- INPUT DATA:
-- ==== Sys2Proof/Laws/State.lean ====
section
/-! SUPPORT. The updates of State, one lemma for each field: the updated field, and every other one as it was. -/

namespace Sys2Proof.Machine

/-! ### State.begin -/

@[simp] theorem State.begin_pending (s : State) : s.begin.pending = s.pending := rfl
@[simp] theorem State.begin_freeCtr (s : State) : s.begin.freeCtr = s.freeCtr := rfl
@[simp] theorem State.begin_sub (s : State) : s.begin.sub = s.sub := rfl
@[simp] theorem State.begin_out (s : State) : s.begin.out = [] := rfl
@[simp] theorem State.begin_regs (s : State) : s.begin.regs = s.regs := rfl
@[simp] theorem State.begin_ctl (s : State) : s.begin.ctl = s.ctl := rfl
@[simp] theorem State.begin_mem (s : State) : s.begin.mem = s.mem := rfl
@[simp] theorem State.begin_pea (s : State) : s.begin.pea = s.pea := rfl
@[simp] theorem State.begin_sec (s : State) : s.begin.sec = s.sec := rfl
@[simp] theorem State.begin_mix (s : State) : s.begin.mix = s.mix := rfl
@[simp] theorem State.begin_tdm (s : State) : s.begin.tdm = s.tdm := rfl
@[simp] theorem State.begin_dac (s : State) : s.begin.dac = s.dac := rfl
@[simp] theorem State.begin_byp (s : State) : s.begin.byp = s.byp := rfl
@[simp] theorem State.begin_tim (s : State) : s.begin.tim = s.tim := rfl
@[simp] theorem State.begin_lanes (s : State) : s.begin.lanes = s.lanes := rfl
@[simp] theorem State.begin_drays (s : State) : s.begin.drays = s.drays := rfl
@[simp] theorem State.begin_hosts (s : State) : s.begin.hosts = s.hosts := rfl
@[simp] theorem State.begin_net (s : State) : s.begin.net = s.net := rfl
@[simp] theorem State.begin_twin (s : State) : s.begin.twin = s.twin := rfl
@[simp] theorem State.begin_csnLatch (s : State) : s.begin.csnLatch = s.csnLatch := rfl

/-! ### State.emit -/

@[simp] theorem State.emit_pending (s : State) (o : Out) : (s.emit o).pending = s.pending := rfl
@[simp] theorem State.emit_freeCtr (s : State) (o : Out) : (s.emit o).freeCtr = s.freeCtr := rfl
@[simp] theorem State.emit_sub (s : State) (o : Out) : (s.emit o).sub = s.sub := rfl
@[simp] theorem State.emit_out (s : State) (o : Out) : (s.emit o).out = s.out ++ [o] := rfl
@[simp] theorem State.emit_regs (s : State) (o : Out) : (s.emit o).regs = s.regs := rfl
@[simp] theorem State.emit_ctl (s : State) (o : Out) : (s.emit o).ctl = s.ctl := rfl
@[simp] theorem State.emit_mem (s : State) (o : Out) : (s.emit o).mem = s.mem := rfl
@[simp] theorem State.emit_pea (s : State) (o : Out) : (s.emit o).pea = s.pea := rfl
@[simp] theorem State.emit_sec (s : State) (o : Out) : (s.emit o).sec = s.sec := rfl
@[simp] theorem State.emit_mix (s : State) (o : Out) : (s.emit o).mix = s.mix := rfl
@[simp] theorem State.emit_tdm (s : State) (o : Out) : (s.emit o).tdm = s.tdm := rfl
@[simp] theorem State.emit_dac (s : State) (o : Out) : (s.emit o).dac = s.dac := rfl
@[simp] theorem State.emit_byp (s : State) (o : Out) : (s.emit o).byp = s.byp := rfl
@[simp] theorem State.emit_tim (s : State) (o : Out) : (s.emit o).tim = s.tim := rfl
@[simp] theorem State.emit_lanes (s : State) (o : Out) : (s.emit o).lanes = s.lanes := rfl
@[simp] theorem State.emit_drays (s : State) (o : Out) : (s.emit o).drays = s.drays := rfl
@[simp] theorem State.emit_hosts (s : State) (o : Out) : (s.emit o).hosts = s.hosts := rfl
@[simp] theorem State.emit_net (s : State) (o : Out) : (s.emit o).net = s.net := rfl
@[simp] theorem State.emit_twin (s : State) (o : Out) : (s.emit o).twin = s.twin := rfl
@[simp] theorem State.emit_csnLatch (s : State) (o : Out) : (s.emit o).csnLatch = s.csnLatch := rfl

/-! ### State.emits -/

@[simp] theorem State.emits_pending (s : State) (os : List Out) : (s.emits os).pending = s.pending := rfl
@[simp] theorem State.emits_freeCtr (s : State) (os : List Out) : (s.emits os).freeCtr = s.freeCtr := rfl
@[simp] theorem State.emits_sub (s : State) (os : List Out) : (s.emits os).sub = s.sub := rfl
@[simp] theorem State.emits_out (s : State) (os : List Out) : (s.emits os).out = s.out ++ os := rfl
@[simp] theorem State.emits_regs (s : State) (os : List Out) : (s.emits os).regs = s.regs := rfl
@[simp] theorem State.emits_ctl (s : State) (os : List Out) : (s.emits os).ctl = s.ctl := rfl
@[simp] theorem State.emits_mem (s : State) (os : List Out) : (s.emits os).mem = s.mem := rfl
@[simp] theorem State.emits_pea (s : State) (os : List Out) : (s.emits os).pea = s.pea := rfl
@[simp] theorem State.emits_sec (s : State) (os : List Out) : (s.emits os).sec = s.sec := rfl
@[simp] theorem State.emits_mix (s : State) (os : List Out) : (s.emits os).mix = s.mix := rfl
@[simp] theorem State.emits_tdm (s : State) (os : List Out) : (s.emits os).tdm = s.tdm := rfl
@[simp] theorem State.emits_dac (s : State) (os : List Out) : (s.emits os).dac = s.dac := rfl
@[simp] theorem State.emits_byp (s : State) (os : List Out) : (s.emits os).byp = s.byp := rfl
@[simp] theorem State.emits_tim (s : State) (os : List Out) : (s.emits os).tim = s.tim := rfl
@[simp] theorem State.emits_lanes (s : State) (os : List Out) : (s.emits os).lanes = s.lanes := rfl
@[simp] theorem State.emits_drays (s : State) (os : List Out) : (s.emits os).drays = s.drays := rfl
@[simp] theorem State.emits_hosts (s : State) (os : List Out) : (s.emits os).hosts = s.hosts := rfl
@[simp] theorem State.emits_net (s : State) (os : List Out) : (s.emits os).net = s.net := rfl
@[simp] theorem State.emits_twin (s : State) (os : List Out) : (s.emits os).twin = s.twin := rfl
@[simp] theorem State.emits_csnLatch (s : State) (os : List Out) : (s.emits os).csnLatch = s.csnLatch := rfl

/-! ### State.timSet -/

@[simp] theorem State.timSet_pending (s : State) (t : Tim) : (s.timSet t).pending = s.pending := rfl
@[simp] theorem State.timSet_freeCtr (s : State) (t : Tim) : (s.timSet t).freeCtr = s.freeCtr := rfl
@[simp] theorem State.timSet_sub (s : State) (t : Tim) : (s.timSet t).sub = s.sub := rfl
@[simp] theorem State.timSet_out (s : State) (t : Tim) : (s.timSet t).out = s.out := rfl
@[simp] theorem State.timSet_regs (s : State) (t : Tim) : (s.timSet t).regs = s.regs := rfl
@[simp] theorem State.timSet_ctl (s : State) (t : Tim) : (s.timSet t).ctl = s.ctl := rfl
@[simp] theorem State.timSet_mem (s : State) (t : Tim) : (s.timSet t).mem = s.mem := rfl
@[simp] theorem State.timSet_pea (s : State) (t : Tim) : (s.timSet t).pea = s.pea := rfl
@[simp] theorem State.timSet_sec (s : State) (t : Tim) : (s.timSet t).sec = s.sec := rfl
@[simp] theorem State.timSet_mix (s : State) (t : Tim) : (s.timSet t).mix = s.mix := rfl
@[simp] theorem State.timSet_tdm (s : State) (t : Tim) : (s.timSet t).tdm = s.tdm := rfl
@[simp] theorem State.timSet_dac (s : State) (t : Tim) : (s.timSet t).dac = s.dac := rfl
@[simp] theorem State.timSet_byp (s : State) (t : Tim) : (s.timSet t).byp = s.byp := rfl
@[simp] theorem State.timSet_tim (s : State) (t : Tim) : (s.timSet t).tim = t := rfl
@[simp] theorem State.timSet_lanes (s : State) (t : Tim) : (s.timSet t).lanes = s.lanes := rfl
@[simp] theorem State.timSet_drays (s : State) (t : Tim) : (s.timSet t).drays = s.drays := rfl
@[simp] theorem State.timSet_hosts (s : State) (t : Tim) : (s.timSet t).hosts = s.hosts := rfl
@[simp] theorem State.timSet_net (s : State) (t : Tim) : (s.timSet t).net = s.net := rfl
@[simp] theorem State.timSet_twin (s : State) (t : Tim) : (s.timSet t).twin = s.twin := rfl
@[simp] theorem State.timSet_csnLatch (s : State) (t : Tim) : (s.timSet t).csnLatch = s.csnLatch := rfl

- ACTIVITY:
All that belongs in your answer is the stretch of entries above from the line with "os).tdm = s.tdm := rfl" through the line with "os).hosts = s.hosts := rfl", printed exactly.

- SOLUTION:
@[simp] theorem State.emits_tdm (s : State) (os : List Out) : (s.emits os).tdm = s.tdm := rfl
@[simp] theorem State.emits_dac (s : State) (os : List Out) : (s.emits os).dac = s.dac := rfl
@[simp] theorem State.emits_byp (s : State) (os : List Out) : (s.emits os).byp = s.byp := rfl
@[simp] theorem State.emits_tim (s : State) (os : List Out) : (s.emits os).tim = s.tim := rfl
@[simp] theorem State.emits_lanes (s : State) (os : List Out) : (s.emits os).lanes = s.lanes := rfl
@[simp] theorem State.emits_drays (s : State) (os : List Out) : (s.emits os).drays = s.drays := rfl
@[simp] theorem State.emits_hosts (s : State) (os : List Out) : (s.emits os).hosts = s.hosts := rfl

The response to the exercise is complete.